2) Funding remains the elephant in the room

“We have made sure the NHS has the right level of resourcing to face the future with confidence” the Health Secretary told MPs. That isn’t necessarily a picture many dentists would recognise after a decade of savage cuts and given the simple fact that not a penny of the extra billions pledged to the wider NHS has been earmarked for ongoing support for dentistry.

“We intend to go much further to build a truly 21st-century offer in primary care” he continued. How that is possible on a flatlining budget is anyone’s guess.

The gulf between soundbites and reality was plain to see. That’s why we are firmly focused on the next stage

However, attention turned to the ‘dental treatment blitz’, with MPs on both sides of the House speaking candidly about its limitations of the supposed £50m investment.

We know uptake was limited, and MPs have been offered no clarity. When pressed on the specifics the Health Secretary stated that “millions” were drawn down for the £50m pledged, and rather than the 350,000 promised it translated into “tens of thousands of appointments.”

The gulf between soundbites and reality was plain to see. The Government has set many laudable objectives for reform – improving access, addressing inequality, making prevention a reality – but they will be impossible to deliver if they are predicated on an inadequate, standstill budget.

3) Change is coming, but it’s modest and marginal

MPs have been told that ‘change is coming’. To be clear, contract reform is not coming this side of summer. If we do see an announcement, it will be on modest, marginal changes to the current discredited system. Negotiations on the fundamentals have yet to begin.

The Minister told MPs “we put the final offer to the BDA on 20 May”. We do hope that wasn’t an attempt to deflect from the glacial pace of change and we hope that this isn’t a final offer as these proposals will not make the current dysfunctional contract history. It would be overgenerous to use the word ‘reform’ here. And that’s why we are firmly focused on the next stage.

4) Real reform remains essential

This will be a test of the government's ambition. Will Ministers provide the resources and reform that millions of patients require, or will they consider a few tweaks to a broken model as mission accomplished? If they don’t, MPs have already given a sense of where we’re heading. It’s what they’re already seeing in their constituencies. Patients in pain left without options, a mounting exodus from the workforce, and widening oral health inequality.

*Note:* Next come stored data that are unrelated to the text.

-- ==== Sys2Proof/Syntax.lean ====
section
/-! DEFINITION. The syntax of the machine's steps: operands, messages and one constructor for each row of the
opcode table, the 186 instruction words of R353 first and then the 151 events. -/

namespace Sys2Proof

/-- A source code of R343. -/
inductive Src where
  /-- 0x00 to 0x7F: v0 to v127. -/
  | v (n : Fin 128)
  /-- 0x80 to 0x83: the latches. -/
  | q (k : Fin 4)
  /-- 0x84. -/
  | zero
  /-- 0x85. -/
  | lane
  /-- 0x86. -/
  | plane
  /-- 0x87. -/
  | crew
  /-- 0x88 to 0x8F. -/
  | p (k : Fin 8)
  /-- 0x90 to 0x93. -/
  | gp (k : Fin 4)
  /-- 0xC0 to 0xFF: g0 to g63. -/
  | g (n : Fin 64)
  /-- 0x94 to 0xBF: reserved. -/
  | reserved (c : BitVec 8)
  deriving DecidableEq, Repr

/-- A destination code of R343. -/
inductive Dst where
  /-- 0x00 to 0x7F: v0 to v127. -/
  | v (n : Fin 128)
  /-- 0x80: the result enters the latches and is written nowhere else. -/
  | none
  /-- 0x88 to 0x8F. -/
  | p (k : Fin 8)
  /-- 0x90 to 0x93. -/
  | gp (k : Fin 4)
  /-- 0xA0 to 0xA7: an accumulator tile. -/
  | acc (k : Fin 8)
  /-- 0xC0 to 0xFF: g0 to g63. -/
  | g (n : Fin 64)
  /-- Every other code: reserved. -/
  | reserved (c : BitVec 8)
  deriving DecidableEq, Repr

/-- The P field of a J-format word (R338). -/
inductive PredField where
  /-- 0 to 7. -/
  | p (k : Fin 8)
  /-- 8 to 11. -/
  | gp (k : Fin 4)
  /-- 12 to 15: reserved. -/
  | reserved (c : BitVec 4)
  deriving DecidableEq, Repr

/-- The causes of R321. -/
inductive Cause where
  | illegal | addrNoncanon | page | perm | poison | cellLost | peerLost | timeout | firewall
  | haloWrite | planeAlign | stackOverflow
  | lnSecondUse | lnStale | lnForeign | lnWidth | lnFull
  | abft | nv | dz | ovf | unf | nx | trap | bkpt
  deriving DecidableEq, Repr

/-- What ECC finds in a line that is read (01 R17, R18). -/
inductive EccResult where
  | clean | corrected | uncorrectable
  deriving DecidableEq, Repr

/-- Names one access in flight: its context, unit (coded as R324 codes UNIT) and number. -/
structure AccRef where
  ctx : Nat
  unit : Nat
  acc : Nat
  deriving DecidableEq, Repr

/-- A message of the cross-cell protocol (03 R64). Endpoints are named by number. -/
structure XMsg where
  /-- Line number: the domain physical address divided by 128. -/
  line : Nat
  /-- The endpoint that sends the message. -/
  src : Nat
  /-- The endpoint the line's data goes to. -/
  req : Nat
  /-- Line data, where the message carries it. -/
  data : Option (List Byte)
  /-- Marked M (ownership) rather than S. -/
  own : Bool
  /-- The poison flag (R68). -/
  poison : Bool
  /-- A Refuse for the offset (PAGE) rather than for the firewall. -/
  page : Bool
  /-- The compute die of the requester (or, in WrBk and Cmp, of the owner) for which its package asks
  (04 R96; notes/assumptions/15.md). -/
  die : Nat := 0
  deriving DecidableEq, Repr

/-- The party of a package message: a compute die, or another endpoint of the home's cell (04 R94). -/
inductive Party where
  | die (d : Nat)
  | mate (ep : Nat)
  deriving DecidableEq, Repr

/-- How DData marks the line it carries (04 R106). -/
inductive Grant where
  | s | e | m
  deriving DecidableEq, Repr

A screenshot of a tweet showing Wes Streeting addressing the House of Commons, saying 'DIY dentistry belongs in the Victorian era'

 

As St Ives MP Derek Thomas noted - reflecting views from both sides of House - “it is not enough to be seriously planning reform. We must be planning serious reform.” These problems predate COVID, and as many opposition MPs were keen to point out despite the fact both major parties went into the 2010 general election pledging reform, 12 years on and we’re no closer.

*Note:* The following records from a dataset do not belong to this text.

-- ==== Sys2Proof/Machine/State.lean ====
section
/-! DEFINITION. The state of the machine: everything spec/ gives one D9 package, as plain data, and the state
right after package reset. INVENTORY.md, heading State, names the rule behind every field. -/

namespace Sys2Proof.Machine

/-! ## The schedule -/

/-- An event in flight (a message, a timer, a completion) and the earliest cycle at which it may happen. -/
structure Timed where
  due : Nat
  ev : Ev
  deriving DecidableEq, Repr

/-- Who moves next (notes/assumptions/2.md). -/
inductive Choice where
  /-- A unit of a context issues its next offset. -/
  | issue (ctx unit : Nat)
  /-- The k-th event in flight happens. -/
  | event (k : Nat)
  /-- An event from outside the package, or of hardware that the spec lets act at any time. -/
  | outside (ev : Ev)
  /-- A storage cell of the package loses a bit or more (01 R17; 07 R207; notes/assumptions/126.md). -/
  | upset
  deriving DecidableEq, Repr

/-- What leaves the package: the boundary at which hosts, peers and the supervisor observe it. -/
inductive Out where
  /-- A packet leaves on a plane (02 R43). -/
  | packet (plane : Nat) (p : Packet)
  /-- An MSI-X vector (05 R130). -/
  | msix (port vec : Nat)
  /-- A back-invalidation to a host (03 R70, 04 R121). -/
  | hostBInv (port line : Nat)
  /-- A copy reads or writes host memory through CXL.cache (20 R462). -/
  | hostCopyRead (port hpa len : Nat)
  | hostCopyWrite (port hpa : Nat) (data : List Byte)
  /-- The answer to a host read, with its poison mark (05 R124). -/
  | hostData (port hoff : Nat) (data : List Byte) (poison : Bool)
  /-- A host request that completes with an error (03 R91, R93). -/
  | hostError (port hoff : Nat)
  /-- A supervisor interrupt for a die's fault ring (13 R324). -/
  | faultIrq (die : Nat)
  /-- A supervisor interrupt for a queue error (06 R154). -/
  | queueIrq (queue errc : Nat)
  /-- Signed measurements (05 R139): the requester, its nonce, MR0 to MR7, head digest and last SEQ, the signature, and the
  certificate chain. -/
  | measurements (requester : Nat) (nonce : BitVec 256) (mrs : List Digest) (head : Digest) (seq : Nat) (sig : List Byte)
      (chain : List (List Byte))
  /-- A request of the boot firmware for its image file (05 R136). -/
  | fetchImage (port : Nat)
  deriving DecidableEq, Repr

/-! ## Units -/

/-- Why a slot does not issue (07 R180). -/
inductive Hold where
  | none
  /-- At the JOIN at its offset (07 R187). -/
  | join
  /-- An arrival at ferry barrier b waits to be recorded (07 R192): the accesses and the halo pushes it waits for, the offset
  of a REPACK, and whether the slot goes on once it is recorded (BARA). -/
  | arriving (b : Nat) (ids pushes : List Nat) (repack : Option Word) (goesOn : Bool)
  /-- At ferry barrier b until instance k completes (07 R191). -/
  | barrier (b k : Nat)
  /-- An arrival at a hierarchical barrier waits to be recorded, or for its instance (07 R193, R194). -/
  | harriving (a : HArrival) (ids pushes : List Nat)
  | hbar (a : HArrival)
  /-- LWAIT of the register with this code (11 R289). -/
  | lwait (reg : Nat)
  /-- SLEEP until this cycle (17 R395). -/
  | sleep (till : Nat)
  /-- WAITC (07 R199). -/
  | waitc (path count : Nat)
  /-- A word that has not acted waits for these accesses, or for the next step; it issues again. -/
  | drain (ids : List Nat)
  /-- A FENCE or a release waits for these accesses (19 R452, 10 R268); the word issues again. -/
  | release (ids : List Nat)
  /-- The accesses are over: it waits for these write-backs, by key, and for the answers to the Inv messages of these lines
  (10 R268 X and P). -/
  | settle (keys lines : List Nat)
  /-- A mint waits for this many entries (11 R283). -/
  | mint (need : Nat)
  /-- A copy word waits for one of the carter's eight copies, a MILL for one of four (20 R462, 12 R299). -/
  | busy
  /-- Held for the supervisor (13 R324). -/
  | supervised
  /-- Trap entry waits for the counters (13 R329 step 2). -/
  | entering
  deriving DecidableEq, Repr

/-- The trap registers of a crew (13 R328), also one fault's record (13 R324). -/
structure TrapRec where
  cause : Word := 0
  off : Word := 0
  plane : Nat := 0
  lanes : Mask := 0
  mask : Mask := 0
  addr : Dword := 0
  word : Word := 0
  /-- SKID in [7:0], CHPOS in [9:8], DEFER in bit 12 (PEND and INH are kept apart). -/
  skid : Word := 0
  deriving DecidableEq, Repr

/-- A program-counter slot, and an entry of the divergence stack (07 R180, R184). -/
structure Slot where
  occ : Bool := false
  off : Word := 0
  mask : Mask := 0
  hold : Hold := .none
  /-- The wait of the word at this offset is over: it acts when it issues again. -/
  waited : Bool := false
  /-- How far the release at this offset has come: 1 when the accesses that it waits for are over, 2 when its write-backs and
  answers are too. Conditions once met stay met (10 R268, R276; 19 R446). -/
  stage : Nat := 0
  /-- The cycle in which the word began to wait for landing entries (11 R283). -/
  since : Nat := 0
  /-- What a fault at the barrier word by which the slot arrived records (13 R482). -/
  barRec : TrapRec := {}
  /-- The issue order of that word (13 R329). -/
  barAge : Nat := 0
  deriving DecidableEq, Repr

/-- A fault that has been raised and waits to be taken: its record, cause, where it goes and its age. -/
structure PendingFault where
  record : TrapRec
  cause : Cause
  /-- It goes to the supervisor whatever handler is installed (13 R321). -/
  sup : Bool
  /-- A supervisor fault that is held rather than halting (13 R321, R324). -/
  held : Bool
  /-- The slot it was raised in: false for S0. -/
  slot : Bool
  /-- Issue order of the instruction that raised it (13 R329). -/
  age : Nat
  /-- Escalated from a handler, and no handler installed (13 R324 FLAGS). -/
  esc : Bool := false
  nohnd : Bool := false
  deriving DecidableEq, Repr

/-- The kinds of access that are in flight. -/
inductive AccKind where
  | load | acquire | store | release | atomic (op : AtOp) | ldl | ldx | stx | lsto | lreq
  deriving DecidableEq, Repr

/-- Where a piece of an access is served: coherent memory, the unit's own bank (LDL, a halo frame of 04 R116), a replica
(04 R110), or the bank of a context (07 R202). -/
inductive Served where
  | mem | own | replica | bank (ctx : Nat)
  deriving DecidableEq, Repr

/-- The part of one lane's access that lies in one line (19 R440). -/
structure Piece where
  /-- 0 to 31, or 32 for a group-scope access. -/
  lane : Nat
  served : Served := .mem
  /-- Domain physical address, or a local-store offset. -/
  pa : Nat
  va : Dword
  /-- Bytes of this piece and its position in the element. -/
  len : Nat
  pos : Nat
  /-- The data stored, the operand of an atomic, or the data that has returned. -/
  data : Dword
  /-- The comparand of ATCAS, or the landing name. -/
  aux : Dword := 0
  /-- The count of coherence events when the line was asked for. -/
  asked : Option Nat := none
  /-- When the item times out, once its request has entered the port; 0 before (02 R54). -/
  deadline : Nat := 0
  done : Bool := false
  failed : Option Cause := none
  deriving DecidableEq, Repr

/-- An access in flight (07 R198). -/
structure Access where
  id : Nat
  /-- 0 LS, 1 XS, 2 GL, 3 GS, 4 FB: the counters that it raises (19 R440). -/
  paths : List Nat
  kind : AccKind
  /-- The TYPE code in force at issue. -/
  ty : Nat
  /-- Destination code 0x00 to 0xFF of R343; 0x80 for none. -/
  dst : Nat
  pieces : List Piece
  word : Word
  off : Word
  plane : Nat
  slot : Bool
  mask : Mask
  /-- First offset of its latch chain and its position there (13 R333). -/
  chainOff : Word
  chpos : Nat
  /-- In a chain: the generators of the lanes and SG at the chain's first offset (15 R372). -/
  gens : List (Nat × Word) := []
  genG : Word := 0
  /-- Issue order. -/
  age : Nat
  /-- Observer mask of a strong access (10 R270). -/
  obs : BitVec 5 := 0
  /-- Younger words that the slot issued while this access could fail, and the registers read by it and them
  (03 R85, R86). -/
  young : Nat := 0
  reads : List Nat := []
  /-- It can fail at its home as a store (03 R86). -/
  firm : Bool := false
  /-- Landing stores of later lanes that wait for an earlier lane's on the same entry (11 R285). -/
  lands : List LandMsg := []
  done : Bool := false
  deriving DecidableEq, Repr

/-- A translation: an entry of a TLB or a last-page register (09 R241, R243). -/
structure Xlat where
  asid : Nat
  va : Nat
  /-- 0 8 KiB, 1 8 MiB, 2 8 GiB. -/
  size : Nat
  /-- 1 local, 2 remote, 3 window (09 R237 KIND). -/
  kind : Nat
  pa : Nat
  r : Bool
  w : Bool
  x : Bool
  ten : Bool
  tclass : Nat
  ace : Bool
  rep : Option Nat
  wid : Nat
  deriving DecidableEq, Repr

/-- An entry of a die's walk cache: the table that a table entry at a level, 2 to 4, names for a region of an address
space (09 R241). -/
structure WalkEntry where
  die : Nat
  asid : Nat
  level : Nat
  /-- The region: the address without the bits that the levels below translate. -/
  region : Nat
  table : Nat
  deriving DecidableEq, Repr

/-- A cox command waiting for or in the matrix engine (12 R299, R316). -/
structure CoxCmd where
  /-- The opcode of the word. -/
  op : Nat
  tile : Nat
  /-- G[A] and G[B] as the command read them. -/
  a : Word
  b : Word
  name : Dword
  word : Word
  off : Word
  /-- The format block in force, the scales and the zero map, read at issue (12 R306, R310). -/
  fmt : List Byte
  scaleA : List Byte
  scaleB : List Byte
  zmap : List Byte
  /-- The policy and TIE at issue, and the cycle of issue. -/
  policy : Nat
  tie : Bool := false
  age : Nat := 0
  /-- The next K group, and whether the command has set TI. -/
  grp : Nat := 0
  ti : Bool := false
  /-- ACCHK has set the policy to OFF since: the keeping of the tile ends with this command (12 R315). -/
  endKeep : Bool := false
  deriving DecidableEq, Repr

“We need to restore adequate funding to dentistry in England, and we need a commitment that the long-promised contract reform will take place” said Sheffield’s Paul Blomfield. “It must be real reform, and not tweaks at the edges. Otherwise, we face the slow death of NHS dentistry.” It’s a sobering but entirely accurate warning. Tweaking a contract that is simply not fit-for-purpose will not be enough to resolve this crisis.

The bottom line for fixing NHS dentistry is binning the UDA.

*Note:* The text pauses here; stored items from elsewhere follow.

/-- The word faults as a whole before any effect: an ILLEGAL under 14 R356 and 13 R335, which stands at the word's own
offset with CHPOS 0, or another fault that stops the slot. -/
def faultNow (s : State) (f : LaneFault) : State :=
  let s := modCur s fun k => { k with faults := [f], latch := false }
  faultOffset s f

/-- Keep the slot at this offset until a wait ends. -/
def holdSlot (s : State) (h : Hold) : State :=
  let s := modCurUnit s fun t => putSlot t s.cur.slot { slotOf t s.cur.slot with hold := h }
  modCur s fun k => { k with stay := true }

/-- The slot waits before its word has any effect; the word issues again when the wait is over. -/
def holdOnly (s : State) (h : Hold) : State :=
  modCurUnit s fun t => putSlot t s.cur.slot { slotOf t s.cur.slot with hold := h }

/-! ## The divergence stack (07 R184, R185) -/

/-- The physical address of entry n of the stack of a crew slot, in its kilobyte of the context's save slot
(06 R161; 07 R184). -/
def stackPa (s : State) (c u n : Nat) : Nat := ctlGet s 0x2210 + 2 ^ 20 * c + 1024 * u + 16 * n
/-- The wait of a slot as a number and what it waits for. -/
def Hold.number : Hold → Nat × Nat
  | .none => (0, 0) | .join => (1, 0) | .arriving b _ _ _ _ => (2, b) | .barrier b k => (3, 16 * k + b)
  | .harriving a _ _ => (4, a.id) | .hbar a => (5, a.id) | .lwait r => (6, r) | .sleep t => (7, t)
  | .waitc p n => (8, 8 * n + p) | .drain _ => (9, 0) | .mint n => (11, n) | .busy => (12, 0)
  | .supervised => (13, 0) | .entering => (14, 0) | .release _ => (15, 0) | .settle _ _ => (16, 0)
/-- The 16 bytes of an entry: MASK, OFF, HOLD. -/
def stackEntry (x : Slot) : List Byte :=
  leBytes 4 x.mask.toNat ++ leBytes 4 x.off.toNat ++
    leBytes 8 (if x.hold = .none then 0 else (Config.holdCode x.hold.number.1 x.hold.number.2).toNat)

/-- A slot that is empty takes the top entry of the stack. -/
def popStack (t : Thread) : Thread :=
  match t.stack with
  | [] => t
  | e :: rest =>
    if !t.s0.occ then { t with s0 := e, stack := rest }
    else if !t.s1.occ then { t with s1 := e, stack := rest }
    else t

/-- A slot may take a fault that waits for it (11 R288, 12 R313): it is not held, or it is held in LWAIT, SLEEP or
WAITC and the fault is a deferred one. -/
def takesLate (x : Slot) (f : PendingFault) : Bool :=
  x.occ && decide (x.mask &&& f.record.lanes ≠ 0) &&
    match x.hold with
    | .none => true
    | .lwait _ => f.record.skid.getLsbD 12
    | .sleep _ => f.record.skid.getLsbD 12
    | .waitc _ _ => f.record.skid.getLsbD 12
    | _ => false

It is our ambition to have that reformed contract ready for April 2023, and we hope NHS England will match that ambition. The bottom line for fixing NHS dentistry is binning the UDA. There can be no future for it in any reformed contract.

We have proposed a capitation-based contract that supports dentists to provide care for their cohort of patients with a clinical pathway that aligns with the dentistry we were taught at dental school, and, crucially, which gives us the time to deliver proper prevention. Those capitation payments need to be weighted to reflect patient need so that we remove the perverse disincentives that punish practices for taking on high-needs patients.

We have the solutions to the problems NHS dentistry is facing. The stakes are high, and in the year ahead we will see if the Government is ready and willing to do what needs to be done.